(Problem to work on) Every line holding the word "keepMost" should be copied from the material.

(Material to process)
-- ==== Sys2Proof/Laws/Commands.lean ====
section
/-! SUPPORT. The frames every meaning is written with: what a command of the clocked parts, of the always-powered parts
and of a Joryen channel can do at most, and what it does when its conditions hold. -/

namespace Sys2Proof.Machine

/-! ## Commands of the clocked parts -/

/-- What `live`, `liveMem` and `liveReset` keep of the old state beside the new one. -/
def keep (s t : State) : State :=
  { t with pending := s.pending, variant := s.variant, power := s.power, deviceTime := s.deviceTime, mem := s.mem }
def keepMost (s t : State) : State :=
  { t with pending := s.pending, variant := s.variant, power := s.power, deviceTime := s.deviceTime }
def keepReset (s t : State) : State :=
  { t with pending := s.pending, variant := s.variant, deviceTime := s.deviceTime
           power := if t.power == .run then .run else .hold
           mem := if t.power == .run then s.mem else {} }

/-- What `always` keeps of the old state beside the new one. -/
def keepAlways (s t : State) : State :=
  { t with pending := s.pending, variant := s.variant, deviceTime := s.deviceTime, mem := s.mem
           power := s.power
           grade := s.grade }

theorem live_clocked (s : State) (f : State → State) (h : clocked s = true) :
    live s f = .next (keep s (f s)) := by
  simp only [live, h, if_true, keep]

theorem live_idle (s : State) (f : State → State) (h : clocked s = false) : live s f = .next s := by
  simp [live, h]

/-- Everything `live` can do: without clocks nothing, with them the change, the queue, the variant, DEVICE_TIME and the
memories kept. -/
theorem live_next (s t : State) (f : State → State) (h : live s f = .next t) :
    (clocked s = false ∧ t = s) ∨ (clocked s = true ∧ t = keep s (f s)) := by
  unfold live at h
  split at h
  · exact .inr ⟨‹_›, by cases h; rfl⟩
  · rename_i hc; exact .inl ⟨Bool.eq_false_of_not_eq_true hc, by cases h; rfl⟩

theorem liveMem_next (s t : State) (f : State → State) (h : liveMem s f = .next t) :
    (clocked s = false ∧ t = s) ∨ (clocked s = true ∧ t = keepMost s (f s)) := by
  unfold liveMem at h
  split at h
  · exact .inr ⟨‹_›, by cases h; rfl⟩
  · rename_i hc; exact .inl ⟨Bool.eq_false_of_not_eq_true hc, by cases h; rfl⟩

theorem liveReset_next (s t : State) (f : State → State) (h : liveReset s f = .next t) :
    (clocked s = false ∧ t = s) ∨ (clocked s = true ∧ t = keepReset s (f s)) := by
  unfold liveReset at h
  split at h
  · exact .inr ⟨‹_›, by cases h; rfl⟩
  · rename_i hc; exact .inl ⟨Bool.eq_false_of_not_eq_true hc, by cases h; rfl⟩

/-- Everything a command of the always-powered parts can do. -/
theorem always_next (s t : State) (f : State → State) (h : always s f = .next t) :
    t = keepAlways s (f s) := by
  unfold always at h; cases h; rfl

theorem within_true {b : Bool} (h : b = true) (o : Host.Outcome State Fault Refusal) : within b o = o := by
  simp [within, h]

theorem within_next {b : Bool} {o : Host.Outcome State Fault Refusal} {t : State} (h : within b o = .next t) :
    b = true ∧ o = .next t := by
  unfold within at h
  split at h
  · exact ⟨‹_›, h⟩
  · cases h

/-- A command of the clocked parts completes with what its change gives. -/
theorem answers_live {c : Instr} {s : State} {P : State → Prop} {f : State → State} (hc : clocked s = true)
    (he : exec c s = live s f)
    (hp : P (keep s (f s))) :
    Answers c s P := ⟨_, he.trans (live_clocked s f hc), hp⟩

/-! ## Writes of BAR 0 registers -/

theorem onBar0_reaches {s : State} {m : Master} (h : reachesBar0 s m = true) (f : State → State) : onBar0 s m f = f s := by
  simp [onBar0, h]

theorem onWrite_reaches {s : State} {m : Master} (hc : clocked s = true) (h : reachesBar0 s m = true) (f : State → State) :
    onWrite s m f =
      .next (keep s (f s)) := by
  rw [onWrite, live_clocked _ _ hc, onBar0_reaches h]

end Sys2Proof.Machine
end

(Problem solution)
def keepMost (s t : State) : State :=
    (clocked s = false ∧ t = s) ∨ (clocked s = true ∧ t = keepMost s (f s)) := by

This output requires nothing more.